### Exercise objective
Retype, without any change, the first line of the records and every line after it through the one containing "with_reducible apply State.breakRemote_kept".

Stored data entries
★ ★ ★ ★ ★
theorem State.suspendErases_kept {o : State} {x0 : State} (h : Kept o x0) :
    Kept o (State.suspendErases x0) := by
  unfold State.suspendErases
  repeat' first
    | with_reducible assumption | extract_lets | intro _ | with_reducible exact kept_of_snd ‹_› ‹_› | with_reducible apply State.suspendErase_kept
    | with_reducible apply kept_each | with_reducible apply kept_ite | with_reducible apply kept_ite_snd2 | with_reducible apply kept_ite_snd
    | with_reducible apply keptF_self | with_reducible apply keptF_put | with_reducible apply keptF_sput | with_reducible apply keptF_sputs
    | with_reducible apply keptF_zero | with_reducible apply keptF_nil | with_reducible apply keptF_filter | with_reducible apply kept_foldl_snd
    | with_reducible apply kept_foldl | with_reducible refine kept_of_snd ‹_› ?_ | split | dsimp only [kept_mk] | dsimp +zetaDelta only [kept_mk]

theorem State.alertAssert_kept {o : State} {x0 : State} (h : Kept o x0) :
    Kept o (State.alertAssert x0) := by
  unfold State.alertAssert
  repeat' first
    | with_reducible assumption | extract_lets | intro _ | with_reducible exact kept_of_snd ‹_› ‹_› | with_reducible apply State.throttle_kept
    | with_reducible apply State.satCount_kept | with_reducible apply State.suspendErases_kept | with_reducible apply State.raise_kept
    | with_reducible apply kept_each | with_reducible apply kept_ite | with_reducible apply kept_ite_snd2 | with_reducible apply kept_ite_snd
    | with_reducible apply keptF_self | with_reducible apply keptF_put | with_reducible apply keptF_sput | with_reducible apply keptF_sputs
    | with_reducible apply keptF_zero | with_reducible apply keptF_nil | with_reducible apply keptF_filter | with_reducible apply kept_foldl_snd
    | with_reducible apply kept_foldl | with_reducible refine kept_of_snd ‹_› ?_ | split | dsimp only [kept_mk] | dsimp +zetaDelta only [kept_mk]

theorem State.broke_kept {o : State} {x0 : State} {x1 : Bool} (h : Kept o x0) :
    Kept o (State.broke x0 x1) := by
  unfold State.broke
  repeat' first
    | with_reducible assumption | extract_lets | intro _ | with_reducible apply State.raise_kept | with_reducible apply State.breakRemote_kept
    | with_reducible apply State.endBroken_kept | with_reducible apply kept_ite | with_reducible apply keptF_self | split | dsimp only [kept_mk]

theorem State.passNotice_kept {o : State} {x0 : State} {x1 : Nat} {x2 : Nat} {x3 : Nat} {x4 : Nat} {x5 : Option Nat} (h : Kept o x0) :
    Kept o (State.passNotice x0 x1 x2 x3 x4 x5) := by
  unfold State.passNotice
  repeat' first
    | with_reducible assumption | extract_lets | intro _ | with_reducible exact kept_of_snd ‹_› ‹_› | with_reducible apply State.sendCtrl_kept
    | with_reducible apply kept_each | with_reducible apply kept_ite | with_reducible apply kept_ite_snd2 | with_reducible apply kept_ite_snd
    | with_reducible apply keptF_self | with_reducible apply keptF_put | with_reducible apply keptF_sput | with_reducible apply keptF_sputs
    | with_reducible apply keptF_zero | with_reducible apply keptF_nil | with_reducible apply keptF_filter | with_reducible apply kept_foldl_snd
    | with_reducible apply kept_foldl | with_reducible refine kept_of_snd ‹_› ?_ | split | dsimp only [kept_mk] | dsimp +zetaDelta only [kept_mk]

theorem State.ownNotice_kept {o : State} {x0 : State} {x1 : Nat} (h : Kept o x0) :
    Kept o (State.ownNotice x0 x1) := by
  unfold State.ownNotice
  repeat' first
    | with_reducible assumption | extract_lets | intro _ | with_reducible exact kept_of_snd ‹_› ‹_› | with_reducible apply State.passNotice_kept
    | with_reducible apply kept_each | with_reducible apply kept_ite | with_reducible apply kept_ite_snd2 | with_reducible apply kept_ite_snd
    | with_reducible apply keptF_self | with_reducible apply keptF_put | with_reducible apply keptF_sput | with_reducible apply keptF_sputs
    | with_reducible apply keptF_zero | with_reducible apply keptF_nil | with_reducible apply keptF_filter | with_reducible apply kept_foldl_snd
    | with_reducible apply kept_foldl | with_reducible refine kept_of_snd ‹_› ?_ | split | dsimp only [kept_mk] | dsimp +zetaDelta only [kept_mk]

theorem State.setPortState_kept {o : State} {x0 : State} {x1 : Nat} {x2 : Nat} (h : Kept o x0) :
    Kept o (State.setPortState x0 x1 x2) := by
  unfold State.setPortState
  repeat' first
    | with_reducible assumption | extract_lets | intro _ | with_reducible apply State.setFld_kept | with_reducible apply State.ownNotice_kept
    | with_reducible apply kept_ite | with_reducible apply keptF_self | split | dsimp only [kept_mk]

theorem State.reauthenticate_kept {o : State} {x0 : State} {x1 : Nat} (h : Kept o x0) :
    Kept o (State.reauthenticate x0 x1) := by
  unfold State.reauthenticate
  repeat' first
    | with_reducible assumption | extract_lets | intro _ | with_reducible apply State.broke_kept | with_reducible apply State.setPortState_kept
    | with_reducible apply kept_ite | with_reducible apply keptF_self | split | dsimp only [kept_mk]

theorem State.portDown_kept {o : State} {x0 : State} {x1 : Nat} {x2 : Nat} (h : Kept o x0) :
    Kept o (State.portDown x0 x1 x2) := by
  unfold State.portDown
  repeat' first
    | with_reducible assumption | extract_lets | intro _ | with_reducible exact kept_of_snd ‹_› ‹_› | with_reducible apply State.freeBuf_kept
    | with_reducible apply State.setLink_kept | with_reducible apply State.setPortState_kept | with_reducible apply State.raise_kept
    | with_reducible apply State.endTxn_kept | with_reducible apply State.broke_kept | with_reducible apply kept_each | with_reducible apply kept_ite
    | with_reducible apply kept_ite_snd2 | with_reducible apply kept_ite_snd | with_reducible apply keptF_self | with_reducible apply keptF_put
    | with_reducible apply keptF_sput | with_reducible apply keptF_sputs | with_reducible apply keptF_zero | with_reducible apply keptF_nil
    | with_reducible apply keptF_filter | with_reducible apply kept_foldl_snd | with_reducible apply kept_foldl
    | with_reducible refine kept_of_snd ‹_› ?_ | split | dsimp only [kept_mk] | dsimp +zetaDelta only [kept_mk]

theorem State.trainLink_kept {o : State} {x0 : State} {x1 : Nat} {x2 : Nat} (h : Kept o x0) :
    Kept o (State.trainLink x0 x1 x2) := by
  unfold State.trainLink
  repeat' first
    | with_reducible assumption | extract_lets | intro _ | with_reducible apply State.setLinkState_kept | with_reducible apply State.dropVia_kept
    | with_reducible apply State.setLink_kept | with_reducible apply State.setPortState_kept | with_reducible apply kept_ite
    | with_reducible apply keptF_self | split | dsimp only [kept_mk]

theorem State.writeOff_kept {o : State} {x0 : State} {x1 : Nat} {x2 : Nat} (h : Kept o x0) :
    Kept o (State.writeOff x0 x1 x2) := by
  unfold State.writeOff
  repeat' first
    | with_reducible assumption | extract_lets | intro _ | with_reducible apply State.setLink_kept | with_reducible apply State.tick_kept
    | with_reducible apply State.setFld_kept | with_reducible apply kept_ite | with_reducible apply keptF_self | split | dsimp only [kept_mk]

theorem State.linkDown_kept {o : State} {x0 : State} {x1 : Nat} {x2 : Nat} {x3 : Nat} (h : Kept o x0) :
    Kept o (State.linkDown x0 x1 x2 x3) := by
  unfold State.linkDown
  repeat' first
    | with_reducible assumption | extract_lets | intro _ | with_reducible apply State.setLinkState_kept | with_reducible apply State.raise_kept
    | with_reducible apply State.dropVia_kept | with_reducible apply State.writeOff_kept | with_reducible apply State.portDown_kept
    | with_reducible apply State.sendCtrl_kept | with_reducible apply kept_ite | with_reducible apply keptF_self | split | dsimp only [kept_mk]

theorem State.enableLinks_kept {o : State} {x0 : State} {x1 : Nat} {x2 : Nat} (h : Kept o x0) :
    Kept o (State.enableLinks x0 x1 x2) := by
  unfold State.enableLinks
  repeat' first
    | with_reducible assumption | extract_lets | intro _ | with_reducible exact kept_of_snd ‹_› ‹_› | with_reducible apply State.linkDown_kept
    | with_reducible apply State.setLinkState_kept | with_reducible apply State.setPortState_kept | with_reducible apply State.trainLink_kept
    | with_reducible apply kept_each | with_reducible apply kept_ite | with_reducible apply kept_ite_snd2 | with_reducible apply kept_ite_snd
    | with_reducible apply keptF_self | with_reducible apply keptF_put | with_reducible apply keptF_sput | with_reducible apply keptF_sputs
    | with_reducible apply keptF_zero | with_reducible apply keptF_nil | with_reducible apply keptF_filter | with_reducible apply kept_foldl_snd
    | with_reducible apply kept_foldl | with_reducible refine kept_of_snd ‹_› ?_ | split | dsimp only [kept_mk] | dsimp +zetaDelta only [kept_mk]

theorem State.modGuard_kept {o : State} {x0 : State} {x1 : Guard → Guard} (h : Kept o x0) :
    Kept o (State.modGuard x0 x1) := by
  unfold State.modGuard
  repeat' first
    | with_reducible assumption | extract_lets | intro _ | with_reducible apply kept_ite | with_reducible apply keptF_self | split
    | dsimp only [kept_mk]

theorem State.slotFault_kept {o : State} {x0 : State} {x1 : Nat} (h : Kept o x0) :
    Kept o (State.slotFault x0 x1) := by
  unfold State.slotFault
  repeat' first
    | with_reducible assumption | extract_lets | intro _ | with_reducible apply State.raise_kept | with_reducible apply kept_ite
    | with_reducible apply keptF_self | split | dsimp only [kept_mk]

theorem State.chooseSlot_kept {o : State} {x0 : State} (h : Kept o x0) :
    Kept o (State.chooseSlot x0) := by
  unfold State.chooseSlot
  repeat' first
    | with_reducible assumption | extract_lets | intro _ | with_reducible apply State.setFld_kept | with_reducible apply State.modGuard_kept
    | with_reducible apply State.slotFault_kept | with_reducible apply State.raise_kept | with_reducible apply kept_ite
    | with_reducible apply keptF_self | split | dsimp only [kept_mk]

theorem State.countBoot_kept {o : State} {x0 : State} (h : Kept o x0) :
    Kept o (State.countBoot x0) := by
  unfold State.countBoot
  repeat' first
    | with_reducible assumption | with_reducible apply State.setFld_kept | dsimp only

theorem State.extend_kept {o : State} {x0 : State} {x1 : Nat} {x2 : List Byte} {x3 : Nat} {x4 : Nat} {x5 : Nat} (h : Kept o x0) :
    Kept o (State.extend x0 x1 x2 x3 x4 x5) := by
  unfold State.extend
  repeat' first
    | with_reducible assumption | with_reducible apply State.modGuard_kept | with_reducible apply State.setFld_kept | dsimp only

theorem State.measureFirmware_kept {o : State} {x0 : State} (h : Kept o x0) :
    Kept o (State.measureFirmware x0) := by
  unfold State.measureFirmware
  repeat' first
    | with_reducible assumption | extract_lets | intro _ | with_reducible apply State.extend_kept | with_reducible apply kept_ite
    | with_reducible apply keptF_self | split | dsimp only [kept_mk]

theorem State.stage_kept {o : State} {x0 : State} {x1 : Nat} (h : Kept o x0) :
    Kept o (State.stage x0 x1) := by
  unfold State.stage
  repeat' first
    | with_reducible assumption | extract_lets | intro _ | with_reducible apply State.setFld_kept | with_reducible apply kept_ite
    | with_reducible apply keptF_self | split | dsimp only [kept_mk]

theorem State.startFirmware_kept {o : State} {x0 : State} {x1 : Bool} (h : Kept o x0) :
    Kept o (State.startFirmware x0 x1) := by
  unfold State.startFirmware
  repeat' first
    | with_reducible assumption | extract_lets | intro _ | with_reducible exact kept_of_snd ‹_› ‹_› | with_reducible apply State.setBit_kept
    | with_reducible apply State.measureFirmware_kept | with_reducible apply State.stage_kept | with_reducible apply State.modGuard_kept
    | with_reducible apply State.enableLinks_kept | with_reducible apply State.raise_kept | with_reducible apply State.alertAssert_kept
    | with_reducible apply kept_each | with_reducible apply kept_ite | with_reducible apply kept_ite_snd2 | with_reducible apply kept_ite_snd
    | with_reducible apply keptF_self | with_reducible apply keptF_put | with_reducible apply keptF_sput | with_reducible apply keptF_sputs
    | with_reducible apply keptF_zero | with_reducible apply keptF_nil | with_reducible apply keptF_filter | with_reducible apply kept_foldl_snd
    | with_reducible apply kept_foldl | with_reducible refine kept_of_snd ‹_› ?_ | split | dsimp only [kept_mk] | dsimp +zetaDelta only [kept_mk]

theorem State.clearBlocks_kept {o : State} {x0 : State} (h : Kept o x0) :
    Kept o (State.clearBlocks x0) := by
  unfold State.clearBlocks
  repeat' first
    | with_reducible assumption | extract_lets | intro _ | with_reducible exact kept_of_snd ‹_› ‹_› | with_reducible apply kept_each
    | with_reducible apply kept_ite | with_reducible apply kept_ite_snd2 | with_reducible apply kept_ite_snd | with_reducible apply keptF_self
    | with_reducible apply keptF_put | with_reducible apply keptF_sput | with_reducible apply keptF_sputs | with_reducible apply keptF_zero
    | with_reducible apply keptF_nil | with_reducible apply keptF_filter | with_reducible apply kept_foldl_snd | with_reducible apply kept_foldl
    | with_reducible refine kept_of_snd ‹_› ?_ | split | dsimp only [kept_mk] | dsimp +zetaDelta only [kept_mk]

theorem State.powerOn_kept {o : State} {x0 : State} (h : Kept o x0) : Kept o (State.powerOn x0) :=
  keptF_regs h (State.clearBlocks_kept h) _

theorem State.deriveKeys_kept {o : State} {x0 : State} (h : Kept o x0) :
    Kept o (State.deriveKeys x0) := by
  unfold State.deriveKeys
  repeat' first
    | with_reducible assumption | with_reducible apply State.modGuard_kept | dsimp only

theorem State.measureGuard_kept {o : State} {x0 : State} (h : Kept o x0) :
    Kept o (State.measureGuard x0) := by
  unfold State.measureGuard
  repeat' first
    | with_reducible assumption | extract_lets | intro _ | with_reducible apply State.extend_kept | with_reducible apply kept_ite
    | with_reducible apply keptF_self | split | dsimp only [kept_mk]

theorem State.powerGood_kept {o : State} {x0 : State} {x1 : Bool} (h : Kept o x0) :
    Kept o (State.powerGood x0 x1) := by
  unfold State.powerGood
  repeat' first
    | with_reducible assumption | extract_lets | intro _ | with_reducible apply State.chooseSlot_kept | with_reducible apply State.deriveKeys_kept
    | with_reducible apply State.countBoot_kept | with_reducible apply State.powerOn_kept | with_reducible apply State.stage_kept
    | with_reducible apply State.startFirmware_kept | with_reducible apply State.measureGuard_kept | with_reducible apply kept_ite
    | with_reducible apply keptF_self | split | dsimp only [kept_mk]

theorem State.writeDump_kept {o : State} {x0 : State} (h : Kept o x0) :
    Kept o (State.writeDump x0) := by
  unfold State.writeDump
  repeat' first
    | with_reducible assumption | extract_lets | intro _ | with_reducible apply State.movePages_kept | with_reducible apply kept_ite
    | with_reducible apply keptF_self | split | dsimp only [kept_mk]

theorem State.warmBlocks_kept {o : State} {x0 : State} {x1 : ResetCause} (h : Kept o x0) : Kept o (State.warmBlocks x0 x1) := by
  have a := State.writeDump_kept h
  exact State.chooseSlot_kept (State.setFld_kept (State.setFld_kept (State.modGuard_kept (State.countBoot_kept (State.setReg_kept
    (show Kept o _ from keptF_regs a (State.clearBlocks_kept a) _))))))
★ ★ ★ ★ ★
### Answer box
theorem State.suspendErases_kept {o : State} {x0 : State} (h : Kept o x0) :
    Kept o (State.suspendErases x0) := by
  unfold State.suspendErases
  repeat' first
    | with_reducible assumption | extract_lets | intro _ | with_reducible exact kept_of_snd ‹_› ‹_› | with_reducible apply State.suspendErase_kept
    | with_reducible apply kept_each | with_reducible apply kept_ite | with_reducible apply kept_ite_snd2 | with_reducible apply kept_ite_snd
    | with_reducible apply keptF_self | with_reducible apply keptF_put | with_reducible apply keptF_sput | with_reducible apply keptF_sputs
    | with_reducible apply keptF_zero | with_reducible apply keptF_nil | with_reducible apply keptF_filter | with_reducible apply kept_foldl_snd
    | with_reducible apply kept_foldl | with_reducible refine kept_of_snd ‹_› ?_ | split | dsimp only [kept_mk] | dsimp +zetaDelta only [kept_mk]

theorem State.alertAssert_kept {o : State} {x0 : State} (h : Kept o x0) :
    Kept o (State.alertAssert x0) := by
  unfold State.alertAssert
  repeat' first
    | with_reducible assumption | extract_lets | intro _ | with_reducible exact kept_of_snd ‹_› ‹_› | with_reducible apply State.throttle_kept
    | with_reducible apply State.satCount_kept | with_reducible apply State.suspendErases_kept | with_reducible apply State.raise_kept
    | with_reducible apply kept_each | with_reducible apply kept_ite | with_reducible apply kept_ite_snd2 | with_reducible apply kept_ite_snd
    | with_reducible apply keptF_self | with_reducible apply keptF_put | with_reducible apply keptF_sput | with_reducible apply keptF_sputs
    | with_reducible apply keptF_zero | with_reducible apply keptF_nil | with_reducible apply keptF_filter | with_reducible apply kept_foldl_snd
    | with_reducible apply kept_foldl | with_reducible refine kept_of_snd ‹_› ?_ | split | dsimp only [kept_mk] | dsimp +zetaDelta only [kept_mk]

theorem State.broke_kept {o : State} {x0 : State} {x1 : Bool} (h : Kept o x0) :
    Kept o (State.broke x0 x1) := by
  unfold State.broke
  repeat' first
    | with_reducible assumption | extract_lets | intro _ | with_reducible apply State.raise_kept | with_reducible apply State.breakRemote_kept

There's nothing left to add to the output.